2.2. Data preparation
All the experiment SFE data in water and in n-octanol were collected from the FreeSolv v0.52 database37 and Minnesota Solvation Database version 201238, respectively. All the structures of the molecules were downloaded from the FreeSolv database. 663 small molecules have the experimental SFE data in water, out of which 243 molecules have the experimental SFE data in octanol in the Minnesota Solvation Database. We excluded some molecules whose HFE by thermodynamic integration (TI) differed more than 1.5 kcal/mol from the experimental values, resulting in 544 molecules in the training set for HFE, and 243 molecules for n-octanol SFE. 156 molecules have both experimental values of HFE and SFE in n-octanol solvent. The molecular names and the corresponding experimental values were listed in Table S7.
All the small molecules in the training set were optimized by Gaussian 1639 using the Hartree-Fock theory of model and the 6–31G* basis set. The minimized structures were then used to generate the topology files and GAFF2 force field parameter files with the ABCG2 charge model36 using Antechamber.40 Each molecule was solvated into a cubic water box using the explicit TIP3P water model41, and the minimum distance of the solute molecule to the edges of the box was set to 12 Å.

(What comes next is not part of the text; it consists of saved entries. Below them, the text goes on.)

-- ==== Sys2Proof/Machine/Streams.lean ====
section
/-! DEFINITION. The step sequencers and the engine ports (07_step_streams_engine_ports.md R189 to R208): fetching and
offering bundles, the return messages, and the engines' own memory requests (11 R298, R322; 08 R236). -/

namespace Sys2Proof.Machine

/-! ### Dispatches that end (07 R204, R205) -/

/-- End the tasks of a dispatch with a status: its own, or every member's of a convoy (07 R202, 08 R240). -/
def State.dispFail (s : State) (n : Nat) (d : Disp) (status : Nat) : State :=
  (s.dispTasks n fun x => x.dtag == d.dtag && x.running == d.running).foldl (fun u r => u.failTask r status) s

/-- Every port has accepted LAST, every POST has arrived and every port has sent WDONE. -/
def Disp.finished (d : Disp) : Bool := d.running && !d.stopping && d.lps.all fun l => l.lastAcc && l.wdone && l.posts.isEmpty

/-- The summaries that a dispatch posts (07 R203, 06 R171). -/
def OpKind.sumPosts (k : OpKind) (acc : List W64) : List (Nat × W64) := match k with
  | .dispatch _ _ ub uc _ _ => (List.range uc).map fun i => (ub + i, acc.getD i 0)
  | _ => []

/-- A dispatch that has finished completes: its MTU credit returns and its owner goes on (07 R204). -/
def State.finishDisp (s : State) (n i : Nat) : State :=
  match (s.part n).seqr[i]? with
  | none => s
  | some d =>
    if !d.finished then s
    else
      let s := (s.modPart n fun p => { p with seqr := p.seqr.eraseIdx i }).modMtu d.mtu (· - 1)
      (match d.owner with
        | .task r gen slot =>
          if (s.task r).gen = gen then
            s.completeOp r slot ((((s.task r).op slot).map fun (o : Op) => o.kind.sumPosts d.acc).getD [])
          else s.mismatch
        | .convoy => s.convoyDone n d).runNext n

/-! ### Fetch (07 R192 to R194) -/

/-- The task for which a dispatch reads memory: its own, or the first live member's of a convoy. -/
def State.dispReader (s : State) (n : Nat) (d : Disp) : Option (Nat × Nat) := match d.owner with
  | .task r _ slot => some (r, slot)
  | .convoy => ((s.part n).cvy.run.getD []).findSome? fun e => match Tab.get none (s.part n).cvy.members e.mslot with
    | some m => if m.gone then none else some (m.r, m.slot)
    | none => none

/-- resolve_count of 07 R193; a LAST bundle is never skipped. -/
def resolveCount (h : W64) (cbuf : List W64) : Nat :=
  let cap := fld h 39 24 + 1
  let k := if bit h 45 then min (cbuf.getD (fld h 44 40) 0).toNat cap else cap
  if k = 0 ∧ fld h 47 46 = 1 then 1 else k

/-- The sum of the 16-bit pieces that CHK covers (07 R189). -/
def bundleSum (h : W64) (slots : List W32) : Nat :=
  fld h 47 32 + fld h 31 16 + fld h 15 0 + (slots.map fun x => fld x 15 0 + fld x 31 16).sum

/-- The bundle checks of 07 R192, with `steps` already counted. -/
def Disp.bundleOk (d : Disp) (h : W64) (slots : List W32) : Bool :=
  let last := fld h 47 46 == 1
  fld h 63 48 == 65535 - bundleSum h slots % 65536 && fld h 47 46 < 2 && (bit h 45 || fld h 44 40 == 0) &&
  last == (d.next + 1 == d.bundles) && (slots.all fun x => !bit x 30) &&
  (fld h 23 0 == 0xFFFFFF || decide (d.steps + fld h 23 0 ≤ d.wcet)) && decide (d.steps + resolveCount h d.cbuf ≤ d.wcet)

/-- The header as it is sent: REPEAT the resolved count - 1, RSEL and RWORD cleared (07 R196). -/
def sentHeader (h : W64) (count : Nat) : W64 := merge h (pack [(24, count - 1)]) (ones 45 24)

/-- The sequencer fetches no further than 16 bundles ahead of any port (07 R194, R195; DEDUCED, log 105). -/
def Disp.wantsMore (d : Disp) : Bool := d.next < d.bundles && d.lps.all fun l => d.fetched.length < l.accepted + 16

/-- Take a bundle whose bytes have been read. -/
def State.takeBundle (s : State) (n i : Nat) (d : Disp) (raw : List Byte) : State :=
  let h := BitVec.ofNat 64 (leAt raw 0 8)
  let slots := (List.range (4 * d.nports)).map fun j => BitVec.ofNat 32 (leAt raw (8 + 4 * j) 4)
  if !d.bundleOk h slots then s.dispFail n d 0x19
  else
    let k := resolveCount h d.cbuf
    let b : Bundle := { idx := d.next, last := decide (fld h 47 46 = 1), count := k, hdr := sentHeader h k, slots := slots }
    s.modDisp n i fun d => { d with next := d.next + 1, steps := d.steps + k, fetched := if k = 0 then d.fetched else d.fetched ++ [b] }

/-- A bundle has been read (16 R431, R436): its bytes count, and the reader holds the translations of the stream's next 64
KiB tile and of the two after it (11 R318). -/
def State.fetched (s : State) (r slot n i : Nat) (d : Disp) (len : Nat) : State :=
  let t := s.task r
  let off := d.off + 0x40 + d.next * len
  let rest := min (3 * 65536) ((d.bundles - d.next - 1) * len)
  let s := ((s.moved d.mtu r ⟨false, d.obj, off, len⟩).modOp r slot fun o => { o with got := [] })
  if (((s.part n).seqr[i]?).any fun x => x.running) then
    s.window (s.opWho r slot) (s.hostSegs t d.obj (off + len) rest)
  else s

/-- BUNDLE_FETCH (07 R192, R194): the sequencer of partition `n` reads the next bundle of its running dispatch. -/
def execBundleFetch (n : Nat) (s : State) : Host.Outcome State Fault Refusal :=
  done s (match s.dispIdx n fun d => d.running && !d.stopping with
    | none => s
    | some i => match (s.part n).seqr[i]? with
      | none => s
      | some d =>
        if !d.wantsMore then s
        else match s.dispReader n d with
          | none => s
          | some (r, slot) =>
            let len := bundleBytes d.nports
            let off := d.off + 0x40 + d.next * len
            match s.prepRead (s.opWho r slot) r d.obj off len with
            | .wait u => u
            | .fail u st => u.dispFail n d st
            | .ok u =>
              let raw := u.taskRead (u.task r) d.obj off len
              if poisonStatus raw ≠ 0 then (u.noteBad r [(orWord d.obj off, len)]).dispFail n d 0x17
              else (u.fetched r slot n i d len).takeBundle n i d (plain raw))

The experimental logP data came from Martel’s study as detailed above.31 To prepare the data for MM-PBSA calculation, we obtained the structure information of the 707 molecules in the simplified molecular-input line-entry system (SMILES) format. The SMILES strings were then converted to the Mol2 format files using Open Babel42. Following the aforementioned protocol, we generated the topology files for the 707 molecules using the GAFF2 force field parameters and ABCG2 charge model36. This high-quality experimental logP data serves as the test set to evaluate the accuracy of our logP prediction model.

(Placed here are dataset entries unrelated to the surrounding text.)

-- ==== Sys2Proof/Machine/Security.lean ====
section
/-! DEFINITION. The root of trust's boundary (15_security_attestation.md, 17 R447 to R450): mailbox channels, secure and
non-secure commands, key slots, firmware banks and their transition, the SPDM relay and the attestation state window.
A channel's key is its number for a non-secure channel and 8 more for a secure one. -/

namespace Sys2Proof.Machine

/-! ### Mailbox channels (R404 to R409; 17 R448, R449) -/

/-- The channel that a requester's window and channel number name, and whether its accesses come from a PF. -/
def mbxKey : Window → Nat → Nat
  | .rot, c => 8 + c
  | _, c => c

/-- An access by a requester to channel `c` (R404, R405): the Operator PF's to a non-secure channel, the root of trust's
to a secure one. A PF without the right is refused. -/
def State.asRequester (s : State) (w : Window) (c off : Nat) (g : State → State) : State :=
  if 8 ≤ c then s
  else match w with
    | .pf p => s.opWrite p off g
    | .rot => g s
    | .vf _ _ => s

/-- Offset of a register of non-secure channel `c`'s block in PF BAR0. -/
def mbxOff (c r : Nat) : Nat := 0x40000 + c * 0x100 + r

/-- A write to a full request buffer: a bus error, counted in ABORTS (R406). -/
def State.mbxAbort (s : State) (w : Window) (k : Nat) : State :=
  (s.modMbx k fun m => { m with aborts := satAdd 0xFF m.aborts 1 }).send (.busError w)

/-- The first `n` words of a buffer. -/
def mbxWords (t : Tab W32) (n : Nat) : List W32 := (List.range n).map fun i => Tab.get 0 t i

/-- A buffer with the words of a list from word 0 on. -/
def mbxPut (t : Tab W32) (l : List W32) : Tab W32 := (List.range l.length).foldl (fun (u : Tab W32) i => Tab.set 0 u i (l.getD i 0)) t

/-- A write to MBX_CTRL of the channel with key `k` (R406): GO captures the words and wakes the receiver; for a
non-secure channel that raises line 8 + c of the root of trust (17 R449). -/
def State.mbxCtrl (s : State) (w : Window) (k : Nat) (v : W64) : State :=
  let m := s.mbx k
  let n := fld v 4 0
  if m.reqFull then s.mbxAbort w k
  else if !bit v 31 then s
  else if n < 8 ∨ 16 < n then s.modMbx k fun m => { m with badlen := satAdd 0xFF m.badlen 1 }
  else
    let s := s.modMbx k fun m => { m with cap := mbxWords m.req n, reqFull := true, awake := true }
    if k < 8 then s.send (.rotIrq (8 + k)) else s

/-- MBX_GO (R406): a requester's write to MBX_CTRL. -/
def execMbxGo (w : Window) (c : Nat) (v : W64) (s : State) : Host.Outcome State Fault Refusal :=
  done s (s.asRequester w c (mbxOff c 0x40) fun t => t.mbxCtrl w (mbxKey w c) v)

/-- The requester's read of MBX_RSP_STATUS has been answered: its RC fields clear (R407). -/
def State.mbxRspTaken (s : State) (k : Nat) : State :=
  s.modMbx k fun m => { m with rspFull := false, badlen := 0, aborts := 0 }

2.3. Ab-initio logP calculation
We performed ab initio calculations using Gaussian 1639 for all the training set and test set molecules to calculate SFEs using SMD method.43 To calculate SFE of a molecule, we first carried out geometric optimization using the B3LYP/6–31G* and/or HF/6–31G* model chemistry with the SCRF and SMD keywords; we then performed a single point calculation at the same level of model chemistry without considering solvent effect. The energy difference was calculated as the solvation free energy of the molecule. logP was calculated in two modes. In the first mode (single point), both HFE and n-octanol SFE were calculated using a single input geometry; in the second mode (geometry optimization), both HFE and n-octanol SFE were calculated normally as described above.
2.4. Minimization and molecular dynamics simulation
The molecular mechanics (MM) minimization and molecular dynamics (MD) simulation were conducted using the pmemd.mpi module in AMBER1844 package for the molecules in training sets. For each system, energy minimization was conducted before the MD simulation. Both the steepest descent and conjugate gradient methods were applied in this step. The number of the cycles of steepest descent was set to 1000, and then switched to conjugate gradient method and ran another 1000 cycles.

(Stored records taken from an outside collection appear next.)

-- ==== Sys2Proof/Certificates/Slice0/Obligations.lean ====
section
/-! DEFINITION. The statements for the provers, family by family. `s.only t l` (Safety) is the frame: from `s` to `t`
nothing changes outside the parts of State that `l` lists. -/

open Sys2Proof Sys2Proof.Machine

/-! ### Steps, reset and what every step keeps (14 R381, R383, R384; 01 R14) -/

/-- A step takes the command at the front of the queue: it is `exec` of that command on the state with the queue's
rest. -/
def Obligations.StepRunsFrontCommand : Prop :=
  ∀ (c : Instr) (rest : List Instr) (s : State),
    step { s with pending := c :: rest } = exec c { s with pending := rest }

/-- Every command answers a next state and leaves the commands that wait as they are.
Where it rests on a choice of the model: log 2. -/
def Obligations.CommandsAnswerAndKeepQueue : Prop :=
  ∀ (c : Instr) (s : State), ∃ t, exec c s = .next t ∧ t.pending = s.pending

/-- At power-on every feature is inert (14 R381, R382, R387): no enable and no latch is set, dim mode is in force, no
Operator PF is designated, nothing is enabled, queued, running or outstanding, and nothing waits; the enable order of R384
holds. Where it rests on a choice of the model: log 38, 99. -/
def Obligations.ResetIsInert : Prop :=
  State.reset.latch = {} ∧ State.reset.latch.dim = true ∧ State.reset.boot.operator = none ∧
  State.reset.pending = [] ∧ State.reset.tasks = [] ∧ State.reset.waitTasks = [] ∧
  (∀ k, (State.reset.queue k).st = .absent) ∧ (∀ n, State.reset.enabled n = false) ∧
  (∀ k, (State.reset.eport k).enable = false) ∧ (∀ v, State.reset.bound v = false) ∧
  (∀ a, State.reset.readLoc (.ws a) = none) ∧ State.reset.xl = {} ∧ State.reset.geq = {} ∧ State.reset.rcv.phase = 0 ∧
  State.reset.latch.ordered = true

/-- Every step keeps the order of the enables of R384: IRQ only with QUEUES, QUEUES and ENGINES only with RUN, RUN only
with FW_READY. -/
def Obligations.StepKeepsEnableOrder : Prop :=
  ∀ s t : State, s.latch.ordered = true → step s = .next t → t.latch.ordered = true

/-- A set bit of VAI_ENABLE, FW_READY, CANDLE_CAL, V_CONV, TRIM_CONV or DEBUG_READ stays set under every command but
power-on, and the phases of a reset leave them all unchanged (14 R383); dim mode is in force from power-on until CANDLE_CAL,
V_CONV and TRIM_CONV are all set, and once over it is never entered again (R387). -/
def Obligations.LatchesStayUntilPowerOn : Prop :=
  (∀ (c : Instr) (s t : State), c ≠ .powerOn → exec c s = .next t →
    s.latch.le t.latch = true ∧ (s.latch.dim = false → t.latch.dim = false) ∧
    (c = .resetKillPhase ∨ c = .resetClearPhase ∨ c = .resetRestartPhase → t.latch = s.latch)) ∧
  (∀ s t : State, exec .powerOn s = .next t → t.latch.dim = true) ∧
  ∀ l : Latch, l.dim = true ↔ ¬(l.candleCal = true ∧ l.vConv = true ∧ l.trimConv = true)

/-! ### Start-up, the adaptive loops, power, the enables (14) -/

/-- POWER_ON puts every register at its reset value (14 R381): the state is the reset state but for the queue of commands,
a fused designation, the memories outside the VAI, the fused versions that updates have raised, which the report shows, the
messages already sent and the model's numbering of free values. Where it rests on a choice of the model: log 10, 38. -/
def Obligations.PowerOnResets : Prop :=
  ∀ s : State, ∃ t, exec .powerOn s = .next t ∧
    State.reset.only t [.pending, .boot, .sto, .sec, .cnt, .out, .freeCtr] ∧ t.pending = s.pending ∧
    t.boot = { State.reset.boot with byFuse := s.boot.byFuse, operator := if s.boot.byFuse then s.boot.operator else none } ∧
    t.sto = { State.reset.sto with pkg := s.sto.pkg, host := s.sto.host } ∧
    t.sec = { State.reset.sec with
      raised := s.sec.raised
      shown := { byFuse := s.boot.byFuse, operator := if s.boot.byFuse then s.boot.operator else none, raised := s.sec.raised } } ∧
    t.cnt = { State.reset.cnt with era := s.cnt.era + 1 } ∧ t.out = s.out ∧ t.freeCtr = s.freeCtr

/-- The reference clock and candle calibration (14 R391, R392): NO_REF sets and clears with the clock; a calibration window
that ends while the clock runs counts in WINDOWS and sets CANDLE_CAL; without the clock nothing happens. While dim mode
stays in force the window changes nothing else; when it ends dim mode, PART_STEP is recomputed, every partition's loop is due
to restart at its next slice boundary, and the service mode becomes NORMAL, which the report shows (R389; 15 R413, R420).
Where it rests on a choice of the model: the loop's restart is a mark on the partition, `due`. -/
def Obligations.CalibrationAndReferenceClock : Prop :=
  ∀ s : State,
    exec .referenceClockStop s = .next { s with boot := { s.boot with noRef := true } } ∧
    exec .referenceClockStart s = .next { s with boot := { s.boot with noRef := false } } ∧
    (s.boot.noRef = true → exec .calibrationWindowEnd s = .next s) ∧
    (s.boot.noRef = false → ∃ t, exec .calibrationWindowEnd s = .next t ∧
      t.boot.windows = (s.boot.windows + 1) % 2 ^ 32 ∧ t.latch = { s.latch with candleCal := true } ∧
      s.only t [.latch, .boot, .parts, .sec, .funcs] ∧ (s.latch.dim = true → t.latch.dim = false → s.dimOver t) ∧
      (t.latch.dim = s.latch.dim → s.only t [.latch, .boot] ∧
        t.boot = { s.boot with windows := (s.boot.windows + 1) % 2 ^ 32 }))

/-- One sample of the voltage loop (14 R393), with `c` the request so far, `n` the sample count and `cap` the effective cap
in 0.1 W: EMERGENCY asks for code 0; above 15/16 of the cap the request falls by one code, not below VMIN; in open loop or
under FREEZE it stays; else it rises by at most 4, or falls by one, outside the dead band. V_CONV is set when R394 says so,
and dim mode may end with it (R389); nothing outside the loop changes unless dim mode ends. Where it rests on a choice of the model: log 8, 94. -/
def Obligations.VoltageLoopSample : Prop :=
  ∀ (pace : Nat) (s : State),
    let b := s.boot
    let c := b.req
    let n := min (b.vN + 1) 65535
    let vmax := fld b.vCfg 47 40
    let vmin := fld b.vCfg 39 32
    let db := fld b.vCfg 19 12
    let sp := b.sp
    let cap := b.cap
    ∃ (t : State) (r : Nat), exec (.voltageSample pace) s = .next t ∧
      t.boot.vReq = some r ∧ t.boot.vN = n ∧ t.boot.vPace = pace ∧ t.out = .vReq r :: s.out ∧
      (b.pstate = 2 → r = 0) ∧
      (b.pstate ≠ 2 → cap * 15 < b.power * 10 → r = max (c - 1) vmin ∧ t.boot.vCapped = true) ∧
      (b.pstate ≠ 2 → b.power * 10 ≤ cap * 15 → t.boot.vCapped = false) ∧
      (b.pstate ≠ 2 → b.power * 10 ≤ cap * 15 → n ≤ 32 ∨ bit b.vCfg 0 = true → r = c) ∧
      (b.pstate ≠ 2 → b.power * 10 ≤ cap * 15 → 32 < n → bit b.vCfg 0 = false → sp + db < pace →
        b.power * 5 ≤ cap * 7 → r = min (c + min 4 (1 + (pace - sp) / 16)) vmax) ∧
      (b.pstate ≠ 2 → b.power * 10 ≤ cap * 15 → 32 < n → bit b.vCfg 0 = false → pace + db < sp → b.trimOk = true →
        r = max (c - 1) vmin) ∧
      (b.pstate ≠ 2 → b.power * 10 ≤ cap * 15 → pace ≤ sp + db → sp ≤ pace + db → r = c) ∧
      t.latch = { s.latch with vConv := s.latch.vConv || t.boot.vDone } ∧
      s.only t [.latch, .boot, .out, .parts, .sec, .funcs] ∧ (s.latch.dim = true → t.latch.dim = false → s.dimOver t) ∧
      (t.latch.dim = s.latch.dim → s.only t [.latch, .boot, .out])

/-- One sample of the trim loop on a path that meets its floor or can still lengthen its delay (14 R396): below FLOOR the
trim grows by the shortfall and one, at most to 63, and HOLD clears; in open loop or under FREEZE the trim stays; above
TARGET + BAND every 256th sample lowers it by one tap; in band HOLD clears. TRIM_CONV is set when all 4,096 paths have
converged (R397), and dim mode may end with it (R389). Other paths are untouched.
Where it rests on a choice of the model: log 16. -/
def Obligations.TrimLoopSample : Prop :=
  ∀ (x : Nat) (y : PathSample) (s : State),
    let m := y.margin
    let b := s.boot
    let old := Tab.get {} b.trims x
    let c := b.trim x
    let floor := fld b.trimCfg 15 8
    let top := fld b.trimCfg 23 16 + fld b.trimCfg 7 0
    let n := min (old.n + 1) 255
    ¬(m < floor ∧ c = 63) → ∃ t, exec (.trimSample x y) s = .next t ∧
      (let new := Tab.get {} t.boot.trims x
       new.n = n ∧ new.margin = m ∧
       (m < floor → new.code = some (min (c + (floor - m) + 1) 63) ∧ new.hold = 0) ∧
       (floor ≤ m → n ≤ 16 ∨ bit b.trimCfg 24 = true → new.code = some c ∧ new.hold = old.hold) ∧
       (floor ≤ m → 16 < n → bit b.trimCfg 24 = false → top < m → old.hold + 1 ≠ 256 →
         new.code = some c ∧ new.hold = old.hold + 1) ∧
       (floor ≤ m → 16 < n → bit b.trimCfg 24 = false → top < m → old.hold + 1 = 256 →
         new.code = some (c - 1) ∧ new.hold = 0) ∧
       (floor ≤ m → 16 < n → bit b.trimCfg 24 = false → m ≤ top → new.code = some c ∧ new.hold = 0)) ∧
      (∀ y, y ≠ x → Tab.get {} t.boot.trims y = Tab.get {} b.trims y) ∧
      t.latch = { s.latch with trimConv := s.latch.trimConv || decide (t.boot.converged = 4096) } ∧
      s.only t [.latch, .boot, .parts, .sec, .funcs] ∧ (s.latch.dim = true → t.latch.dim = false → s.dimOver t) ∧
      (t.latch.dim = s.latch.dim → s.only t [.latch, .boot])

/-- The chip power manager's messages and the live trims (14 R389, R399, R400): V_GRANT records the code; P_REPORT records
power and temperature and sets HOT above 95 °C; P_STATE records the state and, while CAPPED, the limit, and EMERGENCY
requests code 0; a path's trim reaches the live path after dim mode. Dim mode that has lasted 1 s sets DIM_LATE once and posts
one device-scoped record with status 0x10, SOURCE 6 and INFO (R390); a full ring counts the record as lost (13 R356).
Where it rests on a choice of the model: log 1, 19, 66. -/
def Obligations.PowerMessagesAndDimLate : Prop :=
  ∀ s : State,
    (∀ code, exec (.vGrant code) s = .next { s with boot := { s.boot with vGrant := code } }) ∧
    (∀ power temp, ∃ t, exec (.pReport power temp) s = .next t ∧
      t.boot = { s.boot with power := power, temp := temp, hot := decide (95 < temp) } ∧ s.only t [.boot, .cnt, .freeCtr]) ∧
    (∀ st limit, st ≠ 2 → exec (.pState st limit) s =
      .next { s with boot := { s.boot with pstate := st, limitDw := if st = 1 then limit else 0 } }) ∧
    (∀ limit, exec (.pState 2 limit) s =
      .next { s with boot := { s.boot with pstate := 2, limitDw := 0, vReq := some 0 }, out := .vReq 0 :: s.out }) ∧
    (∀ x, s.latch.dim = false → exec (.trimApply x) s = .next { s with boot := { s.boot with
      trims := Tab.set {} s.boot.trims x { Tab.get {} s.boot.trims x with live := some (s.boot.trim x) } } }) ∧
    (∀ x, s.latch.dim = true → exec (.trimApply x) s = .next s) ∧
    (s.latch.dim = true → s.boot.dimLate = false → ∃ t, exec .dimLate s = .next t ∧
      t.boot = { s.boot with dimLate := true } ∧ exec .dimLate t = .next t ∧
      (s.geq.full = false → t.geq = s.geq.put s.now (s.geqStamped { geqRec 0x10 6 with flags := 2 } none) none) ∧
      (s.geq.full = true → t.geq = { s.geq with lost := satAdd 0xFFFFFFFF s.geq.lost 1, overflow := true }) ∧
      s.only t [.boot, .geq, .cnt, .funcs, .out, .sto, .xl, .freeCtr, .objs] ∧ s.objsKept t)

The MD simulation can be divided into three phases: heating, equilibration and production phases. At the heating phase, the system was heated from 0 K to 298.15 K in 100 ps using a time step of 0.001 ps. For the equilibration and production phases, the temperature was set to 298.15 K using Langevin dynamics45 with the collision frequency of 2.0 ps−1. After 0.1 ns equilibration phase, 5.0 ns MD production was conducted, and the trajectories were saved every 10 ps for the following post-MD analysis. For all the MD phases, periodic boundary condition was applied and the pressure was set to 1.0 bar with 1.0 ps pressure relaxation time. The SHAKE algorithm was applied to constrain the hydrogen atoms.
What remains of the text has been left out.